Extinct genus of moths

Baltimartyria is an extinct genus of primitive metallic moths in the family Micropterigidae. The genus is solely known from the Early Eocene Baltic amber deposits in the Baltic Sea region of Europe. The genus currently contains two described species, Baltimartyria proavitella and Baltimartyria rasnitsyni.

==B. proavitella==
The first known fossil was originally studied and described by Hans Rebel of the Austrian Academy of Sciences in Vienna, Austria. Rebel named the species Micropterix proavitella, thinking it belonged to the modern genus Micropterix. Rebel published his description of the species in 1936. The fossil was reexamined in 1995 by the Polish entomologist Andrzej W. Skalski, who recognized the species was not a member of Micropterix and moved the species to the new genus Baltimartyria.

==B. rasnitsyni==
The second species of Baltimartyria described from Baltic amber is B. rasnitsyni which, like B. proavitella, is known from a single specimen. The holotype is included in the paleoentomology collections of the Museum für Naturkunde, Berlin, as specimen MB.I 5950. The holotype specimen is a complete male moth, included in a transparent section of amber with its wings partly spread. Due to the positioning of the body the right antenna and right maxillary palps are not visible, while the top and inner sides of the genitalia are partly coated in a white coating.

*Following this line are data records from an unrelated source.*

def execLinkHandshake (l : LinkId) (levels : BitVec 4180) (s : State) : Host.Outcome State Fault Refusal :=
  live s (fun s => s.handshake l levels)

/-! ### Admission to in FIFOs -/

/-- Where a packet stands that an in FIFO is to admit: at a router output, or in the buffer of a neighbour channel. -/
inductive Stand where
  | output (m : Mesh) (r out : Nat)
  | channel (key : Nat)
deriving DecidableEq, Repr

/-- Router and output that lead to an attachment's in FIFOs (Table 1-4, Table 2-4, R23, R26). -/
def fifoRouter : FifoId → Nat × Nat
  | .core i _ => (16 * coreRy i.val + coreRx i.val, 4)
  | .alorn _ => (8, 5)
  | .host _ => (16 * 15 + 8, 5)
  | .port p a _ => (16 * portRy p.val a.val + portRx p.val a.val, portOutput p.val a.val)
  | .portPlumb .. => (256, 7)
  | .portCopy .. => (256, 7)

/-- Where a packet stands before an in FIFO, if it does (R44, R54). -/
def State.standBefore (s : State) (f : FifoId) (p : Packet) : Option Stand :=
  match fifoMesh (fifoCopy f) with
  | none => none
  | some m =>
    let (r, out) := fifoRouter f
    if s.atOutput m r out = some p then some (.output m r out)
    else match f with
      | .core i _ => ((List.range 4).find? (fun side => (s.link (sideLink m i.val side)).ready.head? = some p)).map
          (fun side => .channel (sideLink m i.val side))
      | _ => none

/-- A packet has gone from where it stood. -/
def State.depart (s : State) : Stand → State
  | .output m r out => s.passTail m longestPath r out
  | .channel k => s.takeReady k

/-- A header at an in FIFO is admitted when the free stages cover its packet, else it is held (R67); while CORE_RESET
is asserted the packet is admitted at once and discarded (R81). A packet never brings more flits than its LENGTH tells. -/
def State.admitHeader (s : State) (f : FifoId) (w : Stand) (p : Packet) : State :=
  let n := fifoCopy f
  let need := Nat.max (flitsOf p).length (1 + payloadFlits p)
  let inReset := match f with | .core i _ => s.coreRst.contains i.val | _ => false
  if inReset then ((s.depart w).put F.XB_FIFO_HELD n 0).sat F.XB_ERRORS_DISCARDS (fifoDomain f) (flitsOf p).length
  else if fifoDepth n < (s.fifo n).stages.length + need then s.put F.XB_FIFO_HELD n 1
  else
    let s := ((s.depart w).put F.XB_FIFO_HELD n 0).pushFifo n p
    match f with
    | .core i _ => s.wrap F.TM_CPFLITS_IN i.val (flitsOf p).length
    | _ => s

/-! ### Packets at their endpoint -/

/-- An endpoint's in FIFO whose oldest complete packet is `p`; a stack port has none. -/
def State.inFifoAt (s : State) (ep : Nat) (p : Packet) : Option Nat :=
  let at' (k : Nat) : Nat :=
    if ep < 256 then coreFifo ep k
    else if ep < 286 then 256 * 17 + 34 * s.portOfEp ep + 4 * attachOf p + k
    else if ep = 286 then 256 * 16 + 6 + k
    else 256 * 16 + k
  if (256 ≤ ep && ep < 280) || 288 ≤ ep then none else ([1, 3].map at').find? (fun n => s.front n = some p)

/-- Mesh and attachment at which a packet stands before a stack port. -/
def State.stackDoor (s : State) (st : Nat) (p : Packet) : Option (Mesh × Nat) :=
  [(Mesh.request, 0), (.request, 1), (.reply, 0), (.reply, 1)].find? (fun e => s.atStack e.1 st e.2 = some p)

/-- Whether a packet is the one that an endpoint takes next from an in FIFO or, at a stack port, from an attachment. -/
def State.waitsAt (s : State) (ep : Nat) (p : Packet) : Bool :=
  if 256 ≤ ep && ep < 280 then (s.stackDoor (ep - 256) p).isSome else (s.inFifoAt ep p).isSome

/-- An endpoint takes that packet (R66, R67); a stack port notes the attachment it came by (R194). -/
def State.takeIn (s : State) (ep : Nat) (p : Packet) : State :=
  if 256 ≤ ep && ep < 280 then
    match s.stackDoor (ep - 256) p with
    | none => s
    | some (m, a) =>
      let s := if m = .request then s.takeReady (stackLink (ep - 256) a) else s
      ({ s with stackVia := upsert s.stackVia (ep - 256) a } : State).passTail m longestPath (stackRouter (ep - 256) a) 5
  else
    match s.inFifoAt ep p with
    | some n => s.popFifo n
    | none => s

/-! ### Routing and arbitration -/

/-- Output that leads to a mesh exit (R109, die_output). -/
def dieOutput (r tx ty o : Nat) : Nat :=
  if rxOf r < tx then 1 else if tx < rxOf r then 3 else if ryOf r < ty then 0 else if ty < ryOf r then 2 else o

/-- Row of the attachment of a stack that a packet leaves the mesh by, as a router on its path sees it (R112): a packet
that moves along its exit column entered the mesh on the side it comes from. -/
def State.stackRow (s : State) (st e r inp : Nat) : Nat :=
  let low := stackRy st
  let mode := s.getE e F.RK_ATTACHSEL_MODE / 4 ^ st % 4
  if mode = 1 then low
  else if mode = 2 then low + 1
  else if inp = 2 then low
  else if inp = 0 then low + 1
  else if ryOf r ≤ low then low else low + 1

/-- The output a unicast packet requests at router `r` (R109), if it has a mesh exit. -/
def State.unicastOutput (s : State) (r inp : Nat) (p : Packet) : Option Nat :=
  let e := pget p H.EPOCH
  let ep := pget p H.DST_EP
  let port (q : Nat) : Option Nat :=
    let a := attachOf p
    some (dieOutput r (portRx q a) (portRy q a) (portOutput q a))
  if pget p H.DST_CHIP != s.own then
    let l := s.getE e F.RK_CHIPROUTE_PORT (pget p H.DST_CHIP)
    if l < 6 then port (s.physOf l) else none
  else if ep < 256 then some (dieOutput r (coreRx ep) (coreRy ep) 4)
  else if ep < 280 then some (dieOutput r (stackRx (ep - 256)) (s.stackRow (ep - 256) e r inp) 5)
  else if ep = 286 then some (dieOutput r 8 15 5)
  else if ep = 287 then some (dieOutput r 8 0 5)
  else if ep < 286 then port (s.physOf (ep - 280))
  else none

/-- The output a header requests: a tree packet enters the router's Screed unit; one that leaves the Screed unit is
placed by the copy that sends it (R212). -/
def State.headerOutput (s : State) (r inp : Nat) (p : Packet) : Option Nat :=
  if treePacket p then (if inp = 7 then none else some 7) else s.unicastOutput r inp p

/-- The packet leaves the out FIFO that feeds the input; a core port's flits are counted (Table 15-2). -/
def State.leaveFifo (s : State) (m : Mesh) (r inp : Nat) (p : Packet) : State :=
  match sourceFifo m r inp with
  | none => s
  | some n =>
    let s := s.popFifo n
    (if inp = 4 then s.wrap F.TM_CPFLITS_OUT (coreAt (rxOf r) (ryOf r)) (flitsOf p).length else s).flow

/-- A header requests an output: granted where it is free or parked, else it waits (R45, R47, R52). -/
def State.requestOutput (s : State) (m : Mesh) (r inp out : Nat) (p : Packet) : State :=
  let k := outKey m r out
  let g : Grant := ⟨inp, s.now, false, false, p⟩
  match lookup s.grants k with
  | none => { s with grants := upsert s.grants k g }
  | some h =>
    if h.parked then { s with grants := upsert s.grants k g }
    else { s with waits := s.waits ++ [⟨m, r, inp, out, s.now, p⟩] }

/-- ROUTER_HEADER_ARRIVAL: the header at an input requests its output. Between routers a packet stands at the output it was
granted last, which it holds with all those behind it until its tail has passed (R46, R54). -/
def execRouterHeaderArrival (m : Mesh) (r : Fin 256) (inp : Fin 8) (pkt : Packet) (s : State) :
    Host.Outcome State Fault Refusal :=
  live s (fun s =>
    if s.headerAt m r.val inp.val != some pkt then s
    else
      match s.headerOutput r.val inp.val pkt with
      | none => s
      | some out => ((s.takeReady (meshLink m r.val inp.val)).leaveFifo m r.val inp.val pkt).requestOutput m r.val inp.val out pkt)

/-- The arbitration rank of an input at an output, in the bank in effect whatever the packet's EPOCH (R51). A header that
waits already at the epoch switch is ranked by the new bank too (DESIGN CHOICE, log entry 44). -/
def State.rankAt (s : State) (m : Mesh) (r out inp : Nat) : Nat :=
  let reg := match m with | .request => Reg.RQ_ARBRANK | .reply => Reg.RP_ARBRANK
  fieldGet (s.word reg (8 * r + out) s.parity) (4 * inp) 3

/-- The waiting header of lowest rank number, the lower input first among equals (R45). -/
def State.winner (s : State) (m : Mesh) (r out : Nat) : Option Waiting :=
  (s.waits.filter (fun w => w.mesh = m && w.router = r && w.out = out)).foldl (fun best w =>
    match best with
    | none => some w
    | some b =>
      let kb := 8 * s.rankAt m r out b.inp + b.inp
      let kw := 8 * s.rankAt m r out w.inp + w.inp
      if kw < kb then some w else some b) none

/-- Counts a wait of `t` ticks at a router input (R52, Table 2-6). -/
def State.countWait (s : State) (m : Mesh) (n t : Nat) : State :=
  let long := b2n (s.tuneOf 3 64 < t)
  match m with
  | .request => ((s.sat F.RQ_ARBWAIT_LONG n long).raiseTo F.RQ_ARBWAIT_MAX n t).sat F.RQ_ARBWAIT_TOTAL n t
  | .reply => ((s.sat F.RP_ARBWAIT_LONG n long).raiseTo F.RP_ARBWAIT_MAX n t).sat F.RP_ARBWAIT_TOTAL n t

/-- The output of a packet whose tail has passed becomes free: the header of lowest rank that waits there is granted it, or
the grant stays parked (R45 to R47). While the packet is blocked further along, held at an in FIFO or in a link, it keeps
the output (R46, R67, R79). -/
def State.freeOutput (s : State) (m : Mesh) (r out : Nat) : State :=
  let k := outKey m r out
  match lookup s.grants k with
  | none => s
  | some g =>
    if !g.parked && !g.passed then s
    else
      match s.winner m r out with
      | none => { s with grants := upsert s.grants k { g with parked := true } }
      | some w =>
        let s := s.countWait m (8 * r + w.inp) (s.now - w.since + 1)
        { s with waits := s.waits.erase w, grants := upsert s.grants k ⟨w.inp, s.now, false, false, w.pkt⟩ }

end Sys2Proof.Machine
end

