/-- The body fields a command uses (Tables 6-3, 6-4, 7-4 and 10-6); none for a reserved code. -/
def bodyFields (cmd : Nat) : Option (List DFld) :=
  let rows := [D.LOCAL_ADDR, D.REMOTE_ADDR, D.ROW_BYTES, D.ROWS, D.LOCAL_STRIDE, D.REMOTE_STRIDE]
  let data := [C.GROUP, C.SEQ, C.SRC_ADDR, C.DST_ADDR, C.COUNT]
  if cmd = 0 then some []
  else if cmd = 1 || cmd = 2 then some (rows ++ [D.RANK, D.ENDPOINT])
  else if cmd = 3 then some (rows ++ [D.GROUP])
  else if cmd = 4 || cmd = 5 then
    some [D.LOCAL_ADDR, D.REMOTE_ADDR, D.RANK, D.ENDPOINT, D.FORMAT, D.STORE, D.OPERAND]
  else if cmd = 6 then some [D.RANK, D.ENDPOINT, D.TARGET_CTR, D.SIGNAL_OPERAND]
  else if cmd = 0x10 then some [D.LOCAL_ADDR, D.CHANNEL, D.AM_HANDLER, D.EXPECT_REPLY, D.AM_LENGTH]
  else if cmd = 0x11 then
    some [D.LOCAL_ADDR, D.RANK, D.ENDPOINT, D.RING, D.AM_LENGTH, D.REPLY_HANDLER, D.REPLY_TAG]
  else if cmd = CC.BARRIER then some [C.GROUP, C.SEQ]
  else if cmd = CC.SCALAR_REDUCE then some [C.GROUP, C.SEQ, C.DST_ADDR, C.FORMAT, C.OP, C.STORE, C.OPERAND]
  else if cmd = CC.REDUCE || cmd = CC.ALL_REDUCE || cmd = CC.BROADCAST then some data
  else if cmd = CC.REDUCE_SCATTER || cmd = CC.ALL_GATHER then some (data ++ [C.MEMBERS, C.POSITION])
  else none

/-- An address that only STORE uses is zero without it (Tables 6-4 and 10-6). -/
def storeUsed (ws : List Word) : Bool :=
  let cmd := dget ws D.CMD
  if cmd = 4 || cmd = 5 then dflag ws D.STORE || dget ws D.LOCAL_ADDR = 0
  else cmd != CC.SCALAR_REDUCE || dflag ws C.STORE || dget ws C.DST_ADDR = 0

/-- The code is known and every bit outside the fields it uses is zero (R142). -/
def wellDescribed (ws : List Word) : Bool :=
  match bodyFields (dget ws D.CMD) with
  | some fs => onlyFields ws (commonFields ++ fs) && storeUsed ws
  | none => false

/-- A piece of a transfer: what one packet moves. -/
structure Piece where
  src : Nat
  addr : Nat
  len : Nat
  off : Nat
deriving DecidableEq, Repr

/-- Where a row's pieces begin and end, for cuts at multiples of `cut` of the remote address (R146). -/
def rowCuts (cut remote n : Nat) : List (Nat × Nat) :=
  let b := cut - remote % cut
  if n ≤ b then [(0, n)]
  else (0, b) :: (List.range (ceilDiv (n - b) cut)).map (fun k => (b + k * cut, Nat.min cut (n - b - k * cut)))

/-- The shape that moves no data (R152). -/
def zeroShape (ws : List Word) : Bool :=
  let cmd := dget ws D.CMD
  (cmd = 1 || cmd = 2 || cmd = 3) && (dget ws D.ROWS = 0 || dget ws D.ROW_BYTES = 0)

/-- The start of row `r` in local memory, exactly, and at the destination, modulo 2^32. -/
def localRow (ws : List Word) (r : Nat) : Int :=
  (dget ws D.LOCAL_ADDR : Int) + (r : Int) * signedOf 32 (dget ws D.LOCAL_STRIDE)
def remoteRow (ws : List Word) (r : Nat) : Nat :=
  wrapInt 32 ((dget ws D.REMOTE_ADDR : Int) + (r : Int) * signedOf 32 (dget ws D.REMOTE_STRIDE))

/-- Bytes at whose multiples a transfer is cut (R146). -/
def cutOf (ws : List Word) : Nat := if dget ws D.CMD = 3 then 1024 else 4096

/-- The pieces of a command, in issue order (R146); `addr` is the ring of an AM. -/
def cmdPieces (ws : List Word) (ring : Nat) : List Piece :=
  let cmd := dget ws D.CMD
  if zeroShape ws then [⟨0, dget ws D.REMOTE_ADDR, 0, 0⟩]
  else if cmd = 1 || cmd = 2 || cmd = 3 then
    (List.range (dget ws D.ROWS)).flatMap (fun r =>
      (rowCuts (cutOf ws) (remoteRow ws r) (dget ws D.ROW_BYTES)).map (fun x =>
        ⟨(localRow ws r).toNat + x.1, (remoteRow ws r + x.1) % 2 ^ 32, x.2, r * dget ws D.ROW_BYTES + x.1⟩))
  else if cmd = 0x10 || cmd = 0x11 then [⟨dget ws D.LOCAL_ADDR, ring, dget ws D.AM_LENGTH, 0⟩]
  else if cmd = 6 then [⟨0, dget ws D.SIGNAL_OPERAND, 0, 0⟩]
  else [⟨0, dget ws D.REMOTE_ADDR, 0, 0⟩]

Overall the specimen has a body length of 3 mm and has a fore-wing length of 4 mm. B. rasnitsyni is distinguishable from B. proavitella by characters of the wing vein structure and the maxillary palps. While the R vein branches in B. proavitella all originate separately from the cell, whereas the R_{4} and R_{5} veins originate from a single vein that forks on the apex side of the cell. The species was described and named by Wolfram Mey in a 2011 paper published in the online and print journal ZooKeys. Mey notes that the type specimen had been sitting on his desk for a number of years prior to description. The generic placement was not recognized by Mey until Skalski's 1995 redescription of B. proavitella. Mey chose the specific epithet rasnitsyni to honor the eminent Russian paleoentomologist, Alexandr Pavlovich Rasnitsyn.